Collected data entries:
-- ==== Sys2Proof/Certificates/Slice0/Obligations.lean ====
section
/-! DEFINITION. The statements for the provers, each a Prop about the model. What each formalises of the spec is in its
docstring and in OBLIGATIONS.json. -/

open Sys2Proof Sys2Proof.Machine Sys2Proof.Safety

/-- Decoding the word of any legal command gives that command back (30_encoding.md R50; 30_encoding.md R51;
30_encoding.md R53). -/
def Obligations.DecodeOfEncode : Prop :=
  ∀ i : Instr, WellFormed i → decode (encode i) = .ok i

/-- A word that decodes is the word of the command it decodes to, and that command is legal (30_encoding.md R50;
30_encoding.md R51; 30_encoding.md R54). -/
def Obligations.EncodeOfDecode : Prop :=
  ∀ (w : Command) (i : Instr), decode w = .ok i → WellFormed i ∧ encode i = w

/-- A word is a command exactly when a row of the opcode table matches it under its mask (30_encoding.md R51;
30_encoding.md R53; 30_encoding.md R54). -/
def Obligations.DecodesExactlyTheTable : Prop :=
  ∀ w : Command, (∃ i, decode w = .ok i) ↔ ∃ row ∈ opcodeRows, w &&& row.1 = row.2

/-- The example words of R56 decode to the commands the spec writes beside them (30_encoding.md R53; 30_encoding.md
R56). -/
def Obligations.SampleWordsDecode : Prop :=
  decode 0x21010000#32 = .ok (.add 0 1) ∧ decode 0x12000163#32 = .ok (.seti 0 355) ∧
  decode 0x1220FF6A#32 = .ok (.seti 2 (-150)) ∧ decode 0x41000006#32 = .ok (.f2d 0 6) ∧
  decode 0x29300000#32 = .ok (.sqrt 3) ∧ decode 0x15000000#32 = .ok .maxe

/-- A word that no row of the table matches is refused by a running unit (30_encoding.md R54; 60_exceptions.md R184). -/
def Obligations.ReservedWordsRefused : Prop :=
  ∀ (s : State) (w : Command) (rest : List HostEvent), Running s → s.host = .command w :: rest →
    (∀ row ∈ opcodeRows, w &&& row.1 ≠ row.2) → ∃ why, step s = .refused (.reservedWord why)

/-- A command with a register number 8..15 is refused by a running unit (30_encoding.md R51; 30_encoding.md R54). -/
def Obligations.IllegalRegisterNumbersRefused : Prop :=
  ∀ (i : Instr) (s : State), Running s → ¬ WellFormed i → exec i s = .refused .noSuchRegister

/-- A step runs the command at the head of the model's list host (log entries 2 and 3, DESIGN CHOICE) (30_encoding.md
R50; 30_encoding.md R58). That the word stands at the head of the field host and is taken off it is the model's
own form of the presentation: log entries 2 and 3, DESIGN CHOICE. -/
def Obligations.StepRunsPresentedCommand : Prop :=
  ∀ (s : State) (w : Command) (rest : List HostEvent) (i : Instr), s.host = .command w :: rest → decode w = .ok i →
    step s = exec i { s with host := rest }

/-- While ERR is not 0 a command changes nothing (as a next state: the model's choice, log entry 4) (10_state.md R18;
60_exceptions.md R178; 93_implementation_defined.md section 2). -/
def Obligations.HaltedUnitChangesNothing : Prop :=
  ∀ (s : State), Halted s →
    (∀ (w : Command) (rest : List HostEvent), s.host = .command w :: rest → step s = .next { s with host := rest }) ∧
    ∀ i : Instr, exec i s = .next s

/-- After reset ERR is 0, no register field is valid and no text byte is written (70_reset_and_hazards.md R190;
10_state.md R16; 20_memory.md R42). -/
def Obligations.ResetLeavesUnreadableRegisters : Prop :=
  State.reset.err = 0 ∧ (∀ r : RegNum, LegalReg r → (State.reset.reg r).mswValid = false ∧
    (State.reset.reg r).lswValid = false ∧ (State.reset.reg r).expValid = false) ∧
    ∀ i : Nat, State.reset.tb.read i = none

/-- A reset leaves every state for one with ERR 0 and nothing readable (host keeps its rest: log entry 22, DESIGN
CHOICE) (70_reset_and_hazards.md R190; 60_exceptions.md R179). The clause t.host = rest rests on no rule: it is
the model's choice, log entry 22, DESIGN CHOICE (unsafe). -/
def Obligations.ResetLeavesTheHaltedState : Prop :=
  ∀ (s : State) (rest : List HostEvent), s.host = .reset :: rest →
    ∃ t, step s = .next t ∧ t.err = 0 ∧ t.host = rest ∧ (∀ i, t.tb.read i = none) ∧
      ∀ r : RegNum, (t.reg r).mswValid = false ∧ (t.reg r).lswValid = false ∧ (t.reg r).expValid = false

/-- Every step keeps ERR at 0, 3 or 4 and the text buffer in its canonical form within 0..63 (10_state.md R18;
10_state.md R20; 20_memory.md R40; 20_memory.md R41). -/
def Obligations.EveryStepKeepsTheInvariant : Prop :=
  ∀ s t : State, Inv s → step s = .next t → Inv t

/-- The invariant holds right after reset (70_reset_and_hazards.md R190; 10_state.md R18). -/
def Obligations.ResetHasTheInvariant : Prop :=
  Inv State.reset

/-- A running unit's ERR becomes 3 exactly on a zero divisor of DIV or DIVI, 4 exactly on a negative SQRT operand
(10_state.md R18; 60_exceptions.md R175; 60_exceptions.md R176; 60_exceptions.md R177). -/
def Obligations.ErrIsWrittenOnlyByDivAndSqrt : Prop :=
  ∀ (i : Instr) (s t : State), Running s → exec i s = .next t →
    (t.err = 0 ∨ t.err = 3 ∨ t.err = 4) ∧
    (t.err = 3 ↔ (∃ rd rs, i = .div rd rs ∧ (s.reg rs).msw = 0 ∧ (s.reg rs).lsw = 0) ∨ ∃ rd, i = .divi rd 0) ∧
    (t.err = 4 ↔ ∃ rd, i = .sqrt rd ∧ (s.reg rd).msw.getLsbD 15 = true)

* * *

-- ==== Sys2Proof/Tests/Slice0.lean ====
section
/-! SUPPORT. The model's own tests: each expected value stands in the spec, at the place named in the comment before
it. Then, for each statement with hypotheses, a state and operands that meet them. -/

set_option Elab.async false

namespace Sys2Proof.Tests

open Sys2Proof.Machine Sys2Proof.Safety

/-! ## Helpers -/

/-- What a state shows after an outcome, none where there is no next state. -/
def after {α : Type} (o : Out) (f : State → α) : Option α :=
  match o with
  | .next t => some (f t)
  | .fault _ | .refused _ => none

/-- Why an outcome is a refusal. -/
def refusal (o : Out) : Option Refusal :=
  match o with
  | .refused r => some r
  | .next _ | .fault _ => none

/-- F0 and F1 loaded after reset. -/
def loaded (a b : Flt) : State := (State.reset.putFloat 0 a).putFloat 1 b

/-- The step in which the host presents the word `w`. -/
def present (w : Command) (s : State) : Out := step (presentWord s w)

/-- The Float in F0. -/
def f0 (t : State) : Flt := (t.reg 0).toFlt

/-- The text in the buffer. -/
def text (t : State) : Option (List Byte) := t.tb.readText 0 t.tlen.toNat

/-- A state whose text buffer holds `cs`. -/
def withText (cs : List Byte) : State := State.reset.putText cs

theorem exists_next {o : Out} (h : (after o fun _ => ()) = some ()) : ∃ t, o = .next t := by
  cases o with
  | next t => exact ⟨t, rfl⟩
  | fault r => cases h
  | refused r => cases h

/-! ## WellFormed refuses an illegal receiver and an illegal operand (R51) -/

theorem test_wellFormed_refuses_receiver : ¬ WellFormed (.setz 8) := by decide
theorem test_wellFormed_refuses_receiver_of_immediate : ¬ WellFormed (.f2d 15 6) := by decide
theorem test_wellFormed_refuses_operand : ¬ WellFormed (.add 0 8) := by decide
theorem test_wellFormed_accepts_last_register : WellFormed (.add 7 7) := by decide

...

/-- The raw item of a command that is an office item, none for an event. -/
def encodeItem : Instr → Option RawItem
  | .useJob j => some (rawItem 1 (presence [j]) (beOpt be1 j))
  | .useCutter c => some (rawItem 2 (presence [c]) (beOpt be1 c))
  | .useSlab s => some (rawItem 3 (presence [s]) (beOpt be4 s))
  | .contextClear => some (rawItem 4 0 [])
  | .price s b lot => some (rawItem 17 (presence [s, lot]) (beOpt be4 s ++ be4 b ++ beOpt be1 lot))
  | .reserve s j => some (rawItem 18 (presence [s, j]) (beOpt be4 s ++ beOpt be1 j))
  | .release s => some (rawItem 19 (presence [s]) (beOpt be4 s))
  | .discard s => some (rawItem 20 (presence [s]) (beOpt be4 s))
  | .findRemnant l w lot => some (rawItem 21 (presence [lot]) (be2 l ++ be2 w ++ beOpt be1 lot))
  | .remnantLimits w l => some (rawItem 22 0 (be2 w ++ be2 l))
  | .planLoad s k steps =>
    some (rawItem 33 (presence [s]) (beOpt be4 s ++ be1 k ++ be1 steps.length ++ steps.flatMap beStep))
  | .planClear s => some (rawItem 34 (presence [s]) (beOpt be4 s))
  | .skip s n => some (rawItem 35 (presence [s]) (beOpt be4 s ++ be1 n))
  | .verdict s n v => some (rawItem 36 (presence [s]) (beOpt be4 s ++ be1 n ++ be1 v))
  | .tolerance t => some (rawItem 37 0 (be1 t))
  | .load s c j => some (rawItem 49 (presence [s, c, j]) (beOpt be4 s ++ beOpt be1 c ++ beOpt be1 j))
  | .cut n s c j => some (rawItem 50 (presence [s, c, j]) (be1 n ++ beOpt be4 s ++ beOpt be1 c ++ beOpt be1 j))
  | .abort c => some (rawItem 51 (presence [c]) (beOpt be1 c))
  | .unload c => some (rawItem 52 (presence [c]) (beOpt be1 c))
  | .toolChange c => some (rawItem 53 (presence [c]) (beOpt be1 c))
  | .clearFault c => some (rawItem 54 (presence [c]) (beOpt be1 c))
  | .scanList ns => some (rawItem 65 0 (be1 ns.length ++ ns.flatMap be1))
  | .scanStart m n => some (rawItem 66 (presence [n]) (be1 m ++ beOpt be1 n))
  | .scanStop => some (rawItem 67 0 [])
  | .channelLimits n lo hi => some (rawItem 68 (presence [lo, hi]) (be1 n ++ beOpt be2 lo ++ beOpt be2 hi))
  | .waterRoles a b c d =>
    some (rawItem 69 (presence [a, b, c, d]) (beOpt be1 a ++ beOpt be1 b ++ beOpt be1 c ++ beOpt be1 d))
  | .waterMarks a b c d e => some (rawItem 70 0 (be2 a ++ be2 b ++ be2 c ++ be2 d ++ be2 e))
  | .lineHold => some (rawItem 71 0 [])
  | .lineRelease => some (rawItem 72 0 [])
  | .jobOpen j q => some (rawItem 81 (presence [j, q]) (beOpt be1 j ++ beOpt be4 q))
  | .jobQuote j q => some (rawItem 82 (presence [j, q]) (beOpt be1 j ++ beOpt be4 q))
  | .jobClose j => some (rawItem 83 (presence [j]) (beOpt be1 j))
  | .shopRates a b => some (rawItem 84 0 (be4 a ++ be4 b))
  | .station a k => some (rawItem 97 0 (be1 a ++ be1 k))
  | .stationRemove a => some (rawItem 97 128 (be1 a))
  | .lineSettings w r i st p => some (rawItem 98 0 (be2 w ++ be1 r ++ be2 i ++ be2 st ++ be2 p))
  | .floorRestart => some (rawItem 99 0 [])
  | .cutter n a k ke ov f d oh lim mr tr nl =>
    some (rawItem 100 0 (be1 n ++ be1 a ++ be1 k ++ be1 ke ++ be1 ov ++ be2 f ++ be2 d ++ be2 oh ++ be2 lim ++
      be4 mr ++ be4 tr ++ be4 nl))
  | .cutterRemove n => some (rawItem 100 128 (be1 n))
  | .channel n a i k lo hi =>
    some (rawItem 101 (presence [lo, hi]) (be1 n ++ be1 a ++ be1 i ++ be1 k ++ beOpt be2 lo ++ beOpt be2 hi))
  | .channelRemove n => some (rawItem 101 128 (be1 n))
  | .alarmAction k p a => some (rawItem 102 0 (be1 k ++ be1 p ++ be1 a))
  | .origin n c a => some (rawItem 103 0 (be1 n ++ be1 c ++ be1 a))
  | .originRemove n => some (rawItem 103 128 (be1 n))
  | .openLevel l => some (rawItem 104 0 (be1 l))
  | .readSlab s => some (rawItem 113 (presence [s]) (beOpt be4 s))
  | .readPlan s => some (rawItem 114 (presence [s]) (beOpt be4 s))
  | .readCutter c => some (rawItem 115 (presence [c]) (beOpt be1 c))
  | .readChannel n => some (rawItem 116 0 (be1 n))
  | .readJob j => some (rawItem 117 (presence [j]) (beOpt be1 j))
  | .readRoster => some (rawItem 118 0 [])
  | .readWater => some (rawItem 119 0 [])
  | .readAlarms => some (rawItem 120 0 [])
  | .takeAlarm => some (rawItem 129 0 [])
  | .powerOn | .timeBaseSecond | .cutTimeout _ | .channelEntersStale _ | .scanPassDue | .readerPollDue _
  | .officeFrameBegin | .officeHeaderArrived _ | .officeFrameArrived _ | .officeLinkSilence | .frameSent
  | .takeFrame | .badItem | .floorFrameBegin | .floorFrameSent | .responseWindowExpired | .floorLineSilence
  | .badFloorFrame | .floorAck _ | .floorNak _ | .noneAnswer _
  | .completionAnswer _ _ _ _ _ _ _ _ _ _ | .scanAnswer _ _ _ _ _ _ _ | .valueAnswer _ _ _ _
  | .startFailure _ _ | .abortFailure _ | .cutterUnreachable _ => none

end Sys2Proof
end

TASK INSTRUCTIONS: Which lines above run from the one containing "the buffer. -/" down to the one containing "theorem test_wellFormed_refuses_operand : ¬"? Repeat exactly those, both ends included, and nothing else.

EXERCISE RESPONSE:
/-- The text in the buffer. -/
def text (t : State) : Option (List Byte) := t.tb.readText 0 t.tlen.toNat

/-- A state whose text buffer holds `cs`. -/
def withText (cs : List Byte) : State := State.reset.putText cs

theorem exists_next {o : Out} (h : (after o fun _ => ()) = some ()) : ∃ t, o = .next t := by
  cases o with
  | next t => exact ⟨t, rfl⟩
  | fault r => cases h
  | refused r => cases h

/-! ## WellFormed refuses an illegal receiver and an illegal operand (R51) -/

theorem test_wellFormed_refuses_receiver : ¬ WellFormed (.setz 8) := by decide
theorem test_wellFormed_refuses_receiver_of_immediate : ¬ WellFormed (.f2d 15 6) := by decide
theorem test_wellFormed_refuses_operand : ¬ WellFormed (.add 0 8) := by decide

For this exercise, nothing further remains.